WHAT IS BEING ASKED: In the listing below, the answer starts at the line that has "obtain ⟨b, hb⟩ := ih _ hr (by omega)" and stops after the line that has "storeGet t i)"; please repeat that part exactly and nothing more.

DATASET EXCERPTS:
-- ==== Sys2Proof/Laws/Trees.lean ====
section
/-!
SUPPORT. Laws/Trees.lean: the trees of the arena: more fuel changes no shape, what a tree begun by DESERIALIZE
(`Partial`) holds, what linking one more node does to it, that the whole one is a shape, and that a round of BUILD's
loop keeps `Merging`.
-/

namespace Sys2Proof.Machine

/-! ### Shapes -/

theorem Shape.nodes_pos (sh : Shape) : 0 < sh.nodes := by cases sh <;> simp [Shape.nodes]

theorem Shape.single_iff (sh : Shape) : sh.single = true ↔ sh.nodes = 1 := by
  cases sh with
  | leaf sym => simp [Shape.single, Shape.nodes]
  | node l r =>
    have := l.nodes_pos
    have := r.nodes_pos
    simp [Shape.single, Shape.nodes]
    omega

theorem shapeOf_succ (tree : Store Node) (n x : Nat) (sh : Shape) (h : shapeOf n tree x = some sh) :
    shapeOf (n + 1) tree x = some sh := by
  induction n generalizing x sh with
  | zero => simp [shapeOf] at h
  | succ n ih =>
    unfold shapeOf at h ⊢
    cases hx : storeGet tree x with
    | none => simp [hx] at h
    | some e =>
      cases e with
      | leaf sym w => simpa [hx] using h
      | internal l r w =>
        simp only [hx] at h ⊢
        split at h
        · rename_i a b ha hb
          simpa [ih _ _ ha, ih _ _ hb] using h
        · simp at h

/-- More fuel changes no shape. -/
theorem shapeOf_le {m n : Nat} (hmn : m ≤ n) {tree : Store Node} {x : Nat} {sh : Shape}
    (h : shapeOf m tree x = some sh) : shapeOf n tree x = some sh := by
  induction hmn with
  | refl => exact h
  | step _ ih => exact shapeOf_succ _ _ _ _ ih

/-! ### Trees begun -/

namespace Partial

@[simp] theorem nodes_eq_zero (p : Partial) : p.nodes = 0 ↔ p = .gap := by cases p <;> simp [nodes]

theorem whole_ne_gap {p : Partial} (h : p.whole = true) : p ≠ .gap := by rintro rfl; simp [whole] at h

/-- No parent waits exactly when no child is to come. -/
theorem pending_eq_nil {p : Partial} (hp : p.preorder = true) (hg : p ≠ .gap) (i : Nat) :
    p.pending i = [] ↔ p.whole = true := by
  induction p generalizing i with
  | gap => exact absurd rfl hg
  | leaf sym => simp [pending, whole]
  | node l r _ ihr =>
    by_cases hr : r = .gap
    · subst hr; simp [pending, whole]
    · simp only [preorder, if_neg hr, Bool.and_eq_true] at hp
      simp [pending, whole, hr, hp.1, ihr hp.2 hr]

/-- Where a tree is laid out depends on its own entries only. -/
theorem laidOut_congr {t u : Store Node} (p : Partial) (i : Nat)
    (h : ∀ j, i ≤ j → j < i + p.nodes → storeGet u j = storeGet t j) (hl : p.laidOut t i) : p.laidOut u i := by
  induction p generalizing i with
  | gap => trivial
  | leaf sym =>
    obtain ⟨w, hw⟩ := hl
    exact ⟨w, (h i (Nat.le_refl _) (by simp [nodes])).trans hw⟩
  | node l r ihl ihr =>
    obtain ⟨⟨a, b, w, hw, ha, hb⟩, h1, h2⟩ := hl
    simp only [nodes] at h
    refine ⟨⟨a, b, w, (h i (Nat.le_refl _) (by omega)).trans hw, ha, hb⟩, ihl _ ?_ h1, ihr _ ?_ h2⟩ <;>
      intro j hj1 hj2 <;> exact h j (by omega) (by omega)

/-- A whole tree laid out in the arena is the shape there. -/
theorem shapeOf_laidOut {t : Store Node} (p : Partial) (i : Nat) (hw : p.whole = true) (hl : p.laidOut t i) :
    ∃ sh : Shape, shapeOf p.nodes t i = some sh ∧ sh.nodes = p.nodes := by
  induction p generalizing i with
  | gap => simp [whole] at hw
  | leaf sym =>
    obtain ⟨w, h⟩ := hl
    exact ⟨.leaf sym, by simp [nodes, shapeOf, h], rfl⟩
  | node l r ihl ihr =>
    obtain ⟨⟨a, b, w, h, ha, hb⟩, h1, h2⟩ := hl
    simp only [whole, Bool.and_eq_true] at hw
    obtain ⟨x, hx, hxn⟩ := ihl _ hw.1 h1
    obtain ⟨y, hy, hyn⟩ := ihr _ hw.2 h2
    refine ⟨.node x y, ?_, by simp [Shape.nodes, nodes, hxn, hyn]⟩
    rw [show (node l r).nodes = l.nodes + r.nodes + 1 by simp only [nodes]; omega, shapeOf]
    simp only [h, ha (whole_ne_gap hw.1), hb (whole_ne_gap hw.2), shapeOf_le (Nat.le_add_right _ _) hx,
      shapeOf_le (Nat.le_add_left _ _) hy]

/-- The next node comes into the first gap. -/
def fill (new : Partial) : Partial → Partial
  | .gap => new
  | .leaf sym => .leaf sym
  | .node l r => if l.whole then .node l (fill new r) else .node (fill new l) r

theorem fill_ne_gap {new : Partial} (hn : new ≠ .gap) (p : Partial) : fill new p ≠ .gap := by
  cases p with
  | gap => exact hn
  | leaf sym => simp [fill]
  | node l r => simp only [fill]; split <;> simp

theorem nodes_fill (new p : Partial) (hw : p.whole = false) : (fill new p).nodes = p.nodes + new.nodes := by
  induction p with
  | gap => simp [fill, nodes]
  | leaf sym => simp [whole] at hw
  | node l r ihl ihr =>
    by_cases hl : l.whole = true
    · have hr : r.whole = false := by simpa [whole, hl] using hw
      simp [fill, hl, nodes, ihr hr]; omega
    · simp [fill, hl, nodes, ihl (by simpa using hl)]; omega

theorem preorder_fill {new : Partial} (hn : new ≠ .gap) (hnp : new.preorder = true) (p : Partial)
    (hp : p.preorder = true) (hw : p.whole = false) : (fill new p).preorder = true := by
  induction p with
  | gap => exact hnp
  | leaf sym => simp [whole] at hw
  | node l r ihl ihr =>
    by_cases hl : l.whole = true
    · have hr : r.whole = false := by simpa [whole, hl] using hw
      have hrp : r.preorder = true := by
        by_cases hg : r = .gap
        · subst hg; rfl
        · simpa [preorder, hg, hl] using hp
      simp [fill, hl, preorder, fill_ne_gap hn, ihr hrp hr]
    · have hg : r = .gap := by
        by_cases hg : r = .gap
        · exact hg
        · simp [preorder, hg, hl] at hp
      subst hg
      simp only [preorder, if_true] at hp
      simp [fill, hl, preorder, ihl hp (by simpa using hl)]

/-- Linking one more node (45_tree_serializer.md R301). `new`, one node, stands at the next index; the top of the stack
gets it as a child. The tree is then laid out with the node in its first gap, the stack is the new tree's but for the
new node's own wait, and no entry outside the tree changes. -/
theorem linkChild_fill {new : Partial} (hn : new.nodes = 1) (p : Partial) (i : Nat) (rest : List Pending) (s : State)
    (hp : p.preorder = true) (hw : p.whole = false) (hg : p ≠ .gap) (hi : i + p.nodes < 512)
    (hl : p.laidOut s.tree i) (hnl : new.laidOut s.tree (i + p.nodes)) :
    let linked := linkChild (p.pending i ++ rest) (i + p.nodes) s
    (fill new p).laidOut linked.2.tree i ∧
    (fill new p).pending i ++ rest = new.pending (i + p.nodes) ++ linked.1 ∧
    ∀ j, j < i ∨ i + p.nodes ≤ j → storeGet linked.2.tree j = storeGet s.tree j := by
  have hng : new ≠ .gap := by rintro rfl; simp [nodes] at hn
  induction p generalizing i rest with
  | gap => exact absurd rfl hg
  | leaf sym => simp [whole] at hw
  | node l r ihl ihr =>
    obtain ⟨⟨a, b, w, h, ha, hb⟩, h1, h2⟩ := hl
    simp only [nodes] at hi hnl
    have hin : (BitVec.ofNat 9 i).toNat = i := by simp; omega
    by_cases hr : r = .gap
    · subst hr
      simp only [nodes, Nat.add_zero] at hi hnl
      have hk : (BitVec.ofNat 9 (i + (1 + l.nodes))).toNat = i + (1 + l.nodes) := by simp; omega
      by_cases hlg : l = .gap
      · subst hlg
        simp only [nodes, Nat.add_zero] at hi hnl hk
        simp only [pending, if_true, List.nil_append, nodes, Nat.add_zero, List.singleton_append, ne_eq,
          not_true_eq_false, decide_false, linkChild, hin, Bool.false_eq_true, if_false, nodeAt, h, Option.getD_some,
          setLeft, writeNode, fill, whole, hng, not_false_eq_true, decide_true, List.append_assoc,
          storeGet_storeWrite_none]
        refine ⟨⟨⟨_, b, w, (storeGet_storeWrite_none ..).trans (if_pos rfl), fun _ => hk,
            fun x => (x rfl).elim⟩, ?_, trivial⟩, trivial, ?_⟩
        · refine laidOut_congr new (i + 1) (fun j hj _ => ?_) hnl
          rw [storeGet_storeWrite_none, if_neg (by omega)]
        · intro j hj
          rw [if_neg (by omega)]
      · by_cases hlw : l.whole = true
        · simp only [preorder, if_true] at hp
          have hnil := (pending_eq_nil hp hlg (i + 1)).mpr hlw
          simp only [pending, if_true, hnil, List.nil_append, nodes, Nat.add_zero, List.singleton_append, ne_eq, hlg,
            not_false_eq_true, decide_true, linkChild, hin, nodeAt, h, Option.getD_some, setRight, writeNode, fill,
            hlw, hng, if_false, storeGet_storeWrite_none]
          refine ⟨⟨⟨a, _, w, (storeGet_storeWrite_none ..).trans (if_pos rfl), ha,
            fun _ => by rw [hk]; omega⟩, ?_, ?_⟩, by rw [Nat.add_assoc], ?_⟩
          · refine laidOut_congr l (i + 1) (fun j hj _ => ?_) h1
            rw [storeGet_storeWrite_none, if_neg (by omega)]
          · rw [Nat.add_assoc]
            refine laidOut_congr new _ (fun j hj _ => ?_) hnl
            rw [storeGet_storeWrite_none, if_neg (by omega)]
          · intro j hj
            rw [if_neg (by omega)]
        · have hlf : l.whole = false := by simpa using hlw
          simp only [preorder, if_true] at hp
          have e : i + (1 + l.nodes) = i + 1 + l.nodes := by omega
          rw [e] at hnl
          obtain ⟨k1, k2, k3⟩ := ihl (i + 1) ({ node := BitVec.ofNat 9 i, leftLinked := true } :: rest) hp hlf hlg
            (by omega) h1 hnl
          simp only [pending, if_true, List.append_assoc, List.singleton_append, nodes, Nat.add_zero, ne_eq, hlg,
            not_false_eq_true, decide_true, fill, hlw, Bool.false_eq_true, if_false, fill_ne_gap hng, e]
          refine ⟨⟨⟨a, b, w, (k3 i (Or.inl (by omega))).trans h, fun _ => ha hlg,
            fun x => (x rfl).elim⟩, k1, trivial⟩, ?_, ?_⟩
          · exact k2
          · intro j hj
            exact k3 j (by omega)
    · simp only [preorder, if_neg hr, Bool.and_eq_true] at hp
      have hrf : r.whole = false := by simpa [whole, hp.1] using hw
      have e : i + (1 + l.nodes + r.nodes) = i + 1 + l.nodes + r.nodes := by omega
      rw [e] at hnl
      obtain ⟨k1, k2, k3⟩ := ihr (i + 1 + l.nodes) rest hp.2 hrf hr (by omega) h2 hnl
      simp only [pending, if_neg hr, nodes, fill, hp.1, if_true, if_neg (fill_ne_gap hng r), e]
      refine ⟨⟨⟨a, b, w, (k3 i (Or.inl (by omega))).trans h, ha, fun _ => hb hr⟩, ?_, k1⟩, k2, ?_⟩
      · exact laidOut_congr l (i + 1) (fun j _ _ => k3 j (Or.inl (by omega))) h1
      · intro j hj
        exact k3 j (by omega)

end Partial

/-! ### Trees merged -/

/-- Where every entry below k is written and above its children, each is the root of a tree. -/
theorem shapeOf_below {tree : Store Node} {k : Nat}
    (h : ∀ i, i < k → (storeGet tree i).isSome = true ∧ ∀ c ∈ childrenOf tree i, c < i) (i : Nat) (hi : i < k) :
    ∃ sh, shapeOf (i + 1) tree i = some sh := by
  induction i using Nat.strongRecOn with
  | ind i ih =>
    obtain ⟨hs, hc⟩ := h i hi
    cases hx : storeGet tree i with
    | none => simp [hx] at hs
    | some e =>
      cases e with
      | leaf sym w => exact ⟨.leaf sym, by simp [shapeOf, hx]⟩
      | internal l r w =>
        simp only [childrenOf, hx, List.mem_cons, List.not_mem_nil, or_false] at hc
        have hl := hc l.toNat (Or.inl rfl)
        have hr := hc r.toNat (Or.inr rfl)
        obtain ⟨a, ha⟩ := ih _ hl (by omega)
        obtain ⟨b, hb⟩ := ih _ hr (by omega)
        exact ⟨.node a b, by simp [shapeOf, hx, shapeOf_le hl ha, shapeOf_le hr hb]⟩

/-- A tree below k keeps its shape when the entries below k keep their values. -/
theorem shapeOf_congr_below {t u : Store Node} {k : Nat} (hu : ∀ i, i < k → storeGet u i = storeGet t i)
    (h : ∀ i, i < k → ∀ c ∈ childrenOf t i, c < i) (n i : Nat) (hi : i < k) : shapeOf n u i = shapeOf n t i := by
  induction n generalizing i with
  | zero => rfl
  | succ n ih =>
    simp only [shapeOf, hu i hi]
    have hc := h i hi
    cases hx : storeGet t i with
    | none => rfl
    | some e =>
      cases e with
      | leaf sym w => rfl
      | internal l r w =>
        simp only [childrenOf, hx, List.mem_cons, List.not_mem_nil, or_false] at hc
        have hl := hc l.toNat (Or.inl rfl)
        have hr := hc r.toNat (Or.inr rfl)
        simp only [ih _ (Nat.lt_trans hl hi), ih _ (Nat.lt_trans hr hi)]

/-- One round of BUILD's loop keeps `Merging` (43_tree_builder.md R260). -/
theorem merging_step {tree : Store Node} {a b : QEntry} {q : List QEntry} {k : Nat} (w : Weight) (hk : k < 511)
    (h : Merging tree (a :: b :: q) k) :
    Merging (storeWrite none tree k (.internal a.seq b.seq w)) ({ weight := w, seq := BitVec.ofNat 9 k } :: q)
      (k + 1) := by
  obtain ⟨h2, hall, hq, hsum⟩ := h
  have hkn : (BitVec.ofNat 9 k).toNat = k := by simp; omega
  have hne : ∀ i, i < k → storeGet (storeWrite none tree k (.internal a.seq b.seq w)) i = storeGet tree i :=
    fun i hi => by rw [storeGet_storeWrite_none, if_neg (Nat.ne_of_lt hi)]
  have hka : storeGet (storeWrite none tree k (.internal a.seq b.seq w)) k = some (.internal a.seq b.seq w) := by
    rw [storeGet_storeWrite_none, if_pos rfl]
  have ha : a.seq.toNat < k := hq a (by simp)
  have hb : b.seq.toNat < k := hq b (by simp)
  have hshape := fun n i hi => shapeOf_congr_below hne (fun i hi => (hall i hi).2) n i hi
  refine ⟨by omega, fun i hi => ?_, fun e he => ?_, ?_⟩
  · by_cases hik : i = k
    · subst hik
      refine ⟨by simp [hka], fun c hc => ?_⟩
      simp only [childrenOf, hka, List.mem_cons, List.not_mem_nil, or_false] at hc
      rcases hc with rfl | rfl <;> assumption
    · have hi' : i < k := by omega
      simpa only [childrenOf, hne i hi'] using hall i hi'
  · rcases List.mem_cons.mp he with rfl | he
    · simp only [hkn]; omega
    · exact Nat.lt_succ_of_lt (hq e (by simp [he]))
  · have hrest : q.map (fun e => nodesAt (storeWrite none tree k (.internal a.seq b.seq w)) e.seq.toNat) =
        q.map (fun e => nodesAt tree e.seq.toNat) :=
      List.map_congr_left fun e he => by rw [nodesAt, nodesAt, hshape _ _ (hq e (by simp [he]))]
    obtain ⟨x, hx⟩ := shapeOf_below hall _ ha
    obtain ⟨y, hy⟩ := shapeOf_below hall _ hb
    have hx' : shapeOf 510 tree a.seq.toNat = some x := shapeOf_le (by omega) hx
    have hy' : shapeOf 510 tree b.seq.toNat = some y := shapeOf_le (by omega) hy
    have hxn : nodesAt tree a.seq.toNat = x.nodes := by
      simp [nodesAt, Config.nodeMax, shapeOf_succ _ _ _ _ hx']
    have hyn : nodesAt tree b.seq.toNat = y.nodes := by
      simp [nodesAt, Config.nodeMax, shapeOf_succ _ _ _ _ hy']
    have hnew : nodesAt (storeWrite none tree k (.internal a.seq b.seq w)) k = 1 + x.nodes + y.nodes := by
      rw [nodesAt, show Config.nodeMax = 510 + 1 from rfl, shapeOf, hka]
      simp only [hshape _ _ ha, hshape _ _ hb, hx', hy', Option.map_some, Option.getD_some, Shape.nodes]
    simp only [List.map_cons, List.sum_cons, hrest, hkn, hnew]
    simp only [List.map_cons, List.sum_cons, hxn, hyn] at hsum
    omega

/-- The last entry of BUILD's priority structure is the root of a tree of all k nodes, and no leaf. -/
theorem merging_done {tree : Store Node} {e : QEntry} {k : Nat} (hk : k ≤ 511) (h : Merging tree [e] k) :
    ∃ sh : Shape, shapeOf Config.nodeMax tree e.seq.toNat = some sh ∧ sh.nodes = k ∧ sh.single = false := by
  obtain ⟨h2, hall, hq, hsum⟩ := h
  have he : e.seq.toNat < k := hq e (by simp)
  obtain ⟨sh, hs⟩ := shapeOf_below hall _ he
  have hs' : shapeOf Config.nodeMax tree e.seq.toNat = some sh := shapeOf_le (by simp only [Config.nodeMax]; omega) hs
  have hn : sh.nodes = k := by simpa [nodesAt, hs'] using hsum
  refine ⟨sh, hs', hn, ?_⟩
  cases hsg : sh.single with
  | false => rfl
  | true => have := sh.single_iff.mp hsg; omega

/-! ### The end token -/

/-- Once the end token is appended none is to come. -/
theorem endsOnce_of_ended {ts : List Task} (h : ended ts = true) : endsOnce ts = false := by
  unfold ended at h
  split at h <;> simp_all [endsOnce, carriesEnd, isFail]

end Sys2Proof.Machine
end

RESPONSE TO THIS EXERCISE:
        obtain ⟨b, hb⟩ := ih _ hr (by omega)
        exact ⟨.node a b, by simp [shapeOf, hx, shapeOf_le hl ha, shapeOf_le hr hb]⟩

/-- A tree below k keeps its shape when the entries below k keep their values. -/
theorem shapeOf_congr_below {t u : Store Node} {k : Nat} (hu : ∀ i, i < k → storeGet u i = storeGet t i)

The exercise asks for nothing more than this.